"Earth to Erika: An Interplanetary Eclipse"

Description of artwork

by Erika

(written at the time I turned in the painting, which was my final for a college course called "Painting: Ideas in the Brushstroke" that I took in spring of 2000)


Earth to Erika: An Interplanetary Eclipse is a vertical triptych of acrylic paintings. They are mounted on a reddish-brown-painted wooden board of 41 inches by 24.5 inches. The first and second of the pieces are on 11x14" canvas boards and the third on a 17.5-by-12.5-inch canvas, which I stretched using two clumsily attached smaller pieces of canvas and a wooden stretcher that my classmate Nic gave me. The first two are attached with glue and the third with small nails. All are horizontally placed.

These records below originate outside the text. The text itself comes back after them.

/-- One Drover's part of a DISPATCH or RETURN. -/
structure DClu where
  /-- R91. Cluster. -/
  cluster : Nat
  /-- R92. Next block (position in the destination order, or number of the pair). -/
  next : Nat
  /-- R91. One past its last block. -/
  last : Nat
  /-- R92. Packets of the current block issued. -/
  pos : Nat
  /-- R92. Packets of later blocks issued while the relay runs, by position. -/
  ahead : Tab Nat
  /-- R96. Blocks of it already counted as lost. -/
  lost : List Nat
  /-- R103. The header record of the block a RETURN stands at, as read; empty before. -/
  hdr : List (BitVec 8)
  deriving DecidableEq, Repr, Inhabited

/-- A running DISPATCH or RETURN. -/
structure DRun where
  /-- R87. Queue. -/
  queue : Nat
  /-- R87. Index. -/
  index : BitVec 32
  /-- R87. CMD_TAG. -/
  tag : BitVec 32
  /-- R119. 1 DISPATCH, 2 RETURN. -/
  kind : Nat
  /-- R90. Context. -/
  ctx : Nat
  /-- R90. Job. -/
  job : Nat
  /-- R87, R102. Operand block. -/
  op : BitVec 512
  /-- R98. Domain slot. -/
  slot : Nat
  /-- R92. EPOCH of its packets (DISPATCH). -/
  epoch : Nat
  /-- R86. K of the route record. -/
  k : Nat
  /-- R90. The ROUTE that it follows. -/
  follow : Option (Nat × BitVec 32)
  /-- R69. LISTS_VALID of its record. -/
  valid : Bool
  /-- R92. Lists taken so far, ascending cluster. -/
  lists : List DList
  /-- R93. USED by expert, from the expert count record, once it is known. -/
  used : Option (List Nat)
  /-- R91. Its Drovers. -/
  clus : List DClu
  /-- R97. It issues no more packets: it ends once those issued have completed. -/
  over_ : Bool
  deriving DecidableEq, Repr, Inhabited

/-- Routing and Drovers. -/
structure RdSt where
  /-- R31, 02. Four domain slots. -/
  slots : Tab RSlot
  /-- R75, 02. ROUTE commands that run, oldest first. -/
  routes : List RouteRun
  /-- R106, 03. 64 return windows. -/
  wins : Tab Win
  /-- R91, 03. DISPATCH and RETURN commands that run, oldest first. -/
  drovers : List DRun
  /-- R90, 03. ROUTE commands that have ended, by context and tag, with whether they ended OK; none. -/
  rtags : List (Nat × BitVec 32 × Bool)
  deriving DecidableEq, Repr, Inhabited

/-! ## Caind fabric (10) -/

/-- A packet at a port's egress. -/
structure EPkt where
  /-- R365. Header bits 255:0. -/
  hdr : BitVec 256
  /-- R365. Payload. -/
  data : List (BitVec 8)
  /-- R380. Link channel. -/
  ch : Nat
  /-- R381. LC level. -/
  lc : Bool
  /-- R379, R384. Port it came in by, when it is forwarded through this part: it fills that port's VC2 buffer until it leaves. -/
  from_ : Option Nat
  deriving DecidableEq, Repr, Inhabited

/-- The packet is forwarded through this part (R384). -/
def EPkt.fwd (k : EPkt) : Bool := k.from_.isSome

/-- A Caind port (R364, R396). -/
structure Port where
  /-- R364, 10. DISABLED. -/
  st : LinkSt
  /-- R396, 10. 8 bits, 0. -/
  lanes : Nat
  /-- R396, 10. Partner: true = module; false. -/
  kind : Bool
  /-- R357, 10. 4 bits, 0. -/
  plane : Nat
  /-- R396, 10. 18 bits, 0. -/
  node : Nat
  /-- R380, 10. Credits held per channel; none (0). -/
  tx : List Nat
  /-- R396, 10. Training step of the last failure; 0. -/
  step : Nat
  /-- R364, 10. Failed attempts in a row; 0. -/
  attempts : Nat
  /-- R363. Next frame sequence number to send; 0. -/
  txSeq : Nat
  /-- R363. Next frame sequence number expected; 0. -/
  rxSeq : Nat
  /-- R363. A discarded frame's replay is awaited. -/
  rxWait : Bool
  /-- R363. Frames sent and not link-acknowledged, oldest first: sequence number and packet. -/
  replay : List (Nat × EPkt)
  /-- R363. Replays in a row of the oldest frame; 0. -/
  replays : Nat
  /-- R379. Packets queued and not yet sent, oldest first. -/
  queue : List EPkt
  /-- R381, 10. Bit, 0 (log 153). VC3's turn among the packets not at the LC level. -/
  turn : Bool
  /-- R381, 10. Bit, 0 (log 153). VC3's turn among the packets at the LC level. -/
  turnLc : Bool
  deriving DecidableEq, Repr, Inhabited

/-- A packet of a collective, as its sender keeps it until it completes (R409 to R411, R426). -/
structure CPkt where
  /-- R412. COLL_SEQ of the collective. -/
  seq : Nat
  /-- Phase: 0 copy (gather, all-to-all, ROOT), 1 contribution (phase 1 or A), 2 result (phase 2, relay), 3 B out, 4 B back, 5 C,
  6 control entry, 7 re-fetch. -/
  ph : Nat
  /-- R408. Chunk. -/
  c : Nat
  /-- Rank of the member it goes to. -/
  to_ : Nat
  /-- Local source address. -/
  src : Nat
  /-- Address at the member. -/
  dst : Nat
  /-- Bytes. -/
  len : Nat
  /-- Bytes that this member holds in no memory of its own: partials of phase B, results for other blocks (R409, R410). -/
  data : List (BitVec 8)
  /-- R426. Tries so far. -/
  tries : Nat
  deriving DecidableEq, Repr, Inhabited

/-- Who holds a transaction tag (R377). -/
inductive TagBy where
  | copy (q : Nat) (i : BitVec 32)                                  -- a COPY
  | drover (c : Nat) (q : Nat) (i : BitVec 32) (block : Nat)        -- a Drover's block
  | signal (q : Nat) (i : BitVec 32)                                -- a remote signal
  | notice (c : Nat) (tag : BitVec 32)                              -- a demand notice of cluster c, of the ROUTE of a CMD_TAG
  | unit (q : Nat) (i : BitVec 32)                                  -- a MAILBOX command's post or buffer operation
  | coll (s : Nat) (p : CPkt)                                       -- a collective's packet
  | mgmt                                                            -- a management message
  deriving DecidableEq, Repr

/-- A transaction tag in use (R377, R382). -/
structure Tag where
  /-- R377. Holder. -/
  by_ : TagBy
  /-- R365. Destination node. -/
  node : Nat
  /-- R365. Job. -/
  job : Nat
  /-- R375. Order of issue. -/
  order : Nat
  /-- R376. The flagged packet is held: header, payload, level. -/
  held : Option EPkt
  /-- R388. Port it left by. -/
  port : Option Nat
  /-- R378. When it was taken. -/
  since : Nat
  /-- R382. For a READ: where the bytes go and how many. -/
  read : Option (Nat × Nat)
  /-- R366. CLASS of its packet. -/
  cls : Nat
  /-- R480, R484. LINK generation of its packet: context and generation. -/
  kgen : Option (Nat × Bool)
  deriving DecidableEq, Repr

/-- A request that waits for a tag (R377). -/
structure TxReq where
  /-- R377. Holder to be. -/
  by_ : TagBy
  /-- R365. Header without TAG, TGEN, SRC_NODE and CRC. -/
  hdr : BitVec 256
  /-- R365. Payload. -/
  data : List (BitVec 8)
  /-- R381. LC level. -/
  lc : Bool
  /-- R382. READ: return address and length. -/
  read : Option (Nat × Nat)
  deriving DecidableEq, Repr

/-- An admission-table entry (R386). -/
structure Adm where
  /-- R386, 10. 0 FREE, 1 ADMITTED, 2 DRAINING; 0. -/
  st : Nat
  /-- R386, 10. 4 bits, 0. -/
  gen : Nat
  /-- R386, 10. 4 bits, 0. -/
  next : Nat
  deriving DecidableEq, Repr, Inhabited

/-- The acknowledgement entries of one source node and job (R372). -/
structure AckPair where
  /-- R372. -/
  node : Nat
  /-- R372. -/
  job : Nat
  /-- R372. 4-B entries in order. -/
  entries : List (BitVec 32)
  deriving DecidableEq, Repr, Inhabited

/-- The fabric of the die. -/
structure FabSt where
  /-- R364, 10. 16 ports. -/
  ports : Tab Port
  /-- R377, 10. 16,384 tags, free. -/
  tags : Tab (Option Tag)
  /-- R377, 10. TGEN of each tag, 0. -/
  gens : Tab Bool
  /-- R375. Packets handed to egress so far; 0. -/
  order : Nat
  /-- R377. Requests that wait for a tag, in order. -/
  wait : List TxReq
  /-- R386, 10. 4,096 entries, FREE with NEXT 0. -/
  adm : Tab Adm
  /-- R389, 10. 16 bits per node, clear. -/
  reach : Tab Nat
  /-- R372, 10. At most 512 pairs, oldest first; none. -/
  acks : List AckPair
  /-- R294, R370, R379. Packets held for a MOVING tile: port, link channel, header, payload, in order; none. -/
  held : List (Nat × Nat × BitVec 256 × List (BitVec 8))
  deriving DecidableEq, Repr

/-! ## Collectives (11) -/

/-- A membership slot (R405, R434). -/
structure MSlot where
  /-- R405, 11. 1 bit, 0. -/
  valid : Bool
  /-- R405, 11. 8 bits, 0. -/
  ctx : Nat
  /-- R405, 11. 46 bits, 0. -/
  addr : Nat
  /-- R405, 11. 32 bits, 0. -/
  version : Nat
  /-- R405, 11. 19 bits, 0. -/
  n : Nat
  /-- R405, 11. 18 bits, 0. -/
  rank : Nat
  deriving DecidableEq, Repr, Inhabited

/-- A reduction of an owner: its accumulator and what it has taken (R421, R422). -/
structure CAcc where
  /-- R409, R410. 1 phase 1 or A, 3 phase B. -/
  ph : Nat
  /-- R408. Chunk. -/
  c : Nat
  /-- R421. The owner's own contribution is in it. -/
  own : Bool
  /-- R421. Accumulated values (FP32 or INT32), one per element. -/
  vals : List (BitVec 32)
  /-- R421. Senders whose contribution has been added. -/
  took : List Nat
  /-- R421. Senders whose contribution has landed and waits to be added, in landing order. -/
  wait : List Nat
  deriving DecidableEq, Repr, Inhabited

/-- A collective slot (R412, R434). -/
structure CSlot where
  /-- R434, 11. 0 FREE, 1 RUNNING, 2 DONE1 sent, 3 DONE2 sent, 4 FAILING; 0. -/
  st : Nat
  /-- R412, 11. COLL_SEQ of the last collective of the slot; none. -/
  last : Option Nat
  /-- R434, 11. Queue and index of the running collective. -/
  cmd : Option (Nat × BitVec 32)
  /-- R434, 11. 32 bits, 0. CMD_TAG. -/
  tag : BitVec 32
  /-- R434, 11. 9 bits, 0. QUEUE. -/
  queue : Nat
  /-- R400. Operand block. -/
  op : BitVec 512
  /-- R402. Context. -/
  ctx : Nat
  /-- R412. Job. -/
  job : Nat
  /-- R381. Level. -/
  lc : Bool
  /-- R406. N. -/
  n : Nat
  /-- R406. Rank. -/
  rank : Nat
  /-- R406. Address of the membership table. -/
  table : Nat
  /-- R419. This member's valid counts in bytes, capped; by peer rank. -/
  counts : List Nat
  /-- R401. Address of the count vector. -/
  vecA : Nat
  /-- R401. SEED. -/
  seed : Nat
  /-- R401. TENSOR. -/
  tensor : Nat
  /-- R413. Tags reserved. -/
  tags : Nat
  /-- R415. THROUGH written to the peers. -/
  through : Nat
  /-- R415. Chunks whose copies and contributions have been handed to `todo`. -/
  chunk : Nat
  /-- R415. Copies and contributions still to be issued, in order. -/
  todo : List CPkt
  /-- R415. Result packets ready, in order. -/
  ready : List CPkt
  /-- R426. Packets to send again. -/
  again : List CPkt
  /-- R414. Current-seq entry of each peer found so far, by peer index. -/
  ents : Tab Nat
  /-- R419. Counts still to be written to the count vector: rank and COUNT. -/
  vec : List (Nat × Nat)
  /-- R416, R426. Ranges of DST written so far, as offsets [start, end). -/
  dst : List (Nat × Nat)
  /-- R409, R426. Ranges of the landing space that hold contributions not yet reduced, as offsets [start, end). -/
  land : List (Nat × Nat)
  /-- R421, R422. Reductions in progress. -/
  accs : List CAcc
  /-- R415. Reductions finished (phase 1, 3) and segments passed on (phase 2, 5): phase, chunk, part. -/
  fin : List (Nat × Nat × Nat)
  /-- R415. Leading chunks whose reductions have all finished here. -/
  lead : Nat
  /-- R416. Chunks signalled. -/
  signalled : Nat
  /-- R430. When it last accepted a packet or control entry. -/
  lastAt : Nat
  /-- R429. Status of the failure. -/
  fail : Option Status
  /-- R245. ERR_INFO1 of the failure. -/
  info : Nat
  /-- R429. ABORT has been written to the peers. -/
  aborted : Bool
  deriving DecidableEq, Repr, Inhabited

/-- The collective engines. -/
structure ColSt where
  /-- R405, 11. 8 membership slots. -/
  mslots : Tab MSlot
  /-- R412, 11. 64 collective slots. -/
  slots : Tab CSlot
  deriving DecidableEq, Repr, Inhabited

/-! ## The whole block -/

/-- Every piece of state the spec gives the part, in groups. -/
structure Chip where
  /-- What no reset clears (R514). -/
  fz : Fz
  /-- Register storage by page × 4,096 + offset; an unlisted register holds its Reset column (R9, R549 to R559). -/
  regs : Tab (BitVec 64)
  /-- Time. -/
  time : TimeSt
  /-- Power and reset. -/
  pwr : PwrSt
  /-- Faults. -/
  flt : FltSt
  /-- Security. -/
  sec : SecSt
  /-- Curator. -/
  cur : CurSt
  /-- Host link. -/
  hlt : HltSt
  /-- Front-end. -/
  fe : FeSt
  /-- Home unit, Shunters, memory. -/
  hom : HomSt
  /-- Pools and mailboxes. -/
  bm : BmSt
  /-- Cores, Vitrines. -/
  core : CoreSt
  /-- Routing and Drovers. -/
  rd : RdSt
  /-- Fabric. -/
  fab : FabSt
  /-- Collectives. -/
  col : ColSt
  deriving DecidableEq, Repr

The series depicts the first moments of an eclipse of the planet Earth by Andromedia II, one of the imaginary planets I have created in an attempt, failing "fitting in" in this world, to make up ones where I would. I keep volumes of information on these worlds on a shelf in my dorm, written and illustrated in whatever blank books I could find, and the culture and behavior of the people reflect my feelings at the time I invented them. Andromedia II, the second planet I created, is the one that I feel at present best expresses my personality, and so in this piece I chose it to represent me. Since it is supposed to be in the galaxy Andromeda, there is no way it could get as close to Earth as it is pictured, but this use of creative license is necessary to the theme.

The depicted eclipse is an allegory for my life and my movement toward closer interaction with the rest of humanity as I have overcome my autism and Tourette's Syndrome through the use of medications and, like Temple Grandin in Oliver Sacks's An Anthropologist on Mars, studied the human culture until I understood the behavior of my species enough to begin to function like a "normal" person.

The first canvas shows Andromedia II and Earth very far apart, and the seven or eight-year-old image of my face in the planet is looking away from Earth as though completely disinterested. Until my teens I had little concern for what other humans thought of me, and lived in my own world, sharing regular positive interaction only with close relatives, some of my teachers and social workers, and a very small number of my peers. My experiences with peers usually involved inappropriate behavior on my part and/or teasing and tormenting on theirs.

The second shows the planets a little closer, and my face turned an equal distance toward and away from Earth. I am shown about fourteen or fifteen, when I was beginning to realize my predicament: that I was born on a planet where the way I acted was unacceptable, and that I had to learn what behaviors were appropriate here before I could be accepted. At this point I wanted to be accepted; my "human side" was longing for contact with other people, though the rest of me didn"t know how to get such contact, neither understanding nor totally approving of illogical human codes of conduct.

The third, final and largest of the paintings shows "first contact": the moment of the eclipse when my planet begins to cover a tiny corner of Earth, when I start to comprehend a little bit, but not anywhere near all, of what it means to be human; when Earth and Andromedia II have both moved a little closer to each other and the world has shown more and more interest in me and I in it, until the reddish haze around Andromedia II begins to envelop both planets and color the Earth, and I have begun to have a positive effect, leaving my mark on the planet of my birth with my art and my writing. The rotation of Andromedia II is apparent; my face, shown as it is at my current age of eighteen, has made the full turn from looking away from Earth to looking toward it. I am who I am now: a person who has initiated contact with her planet.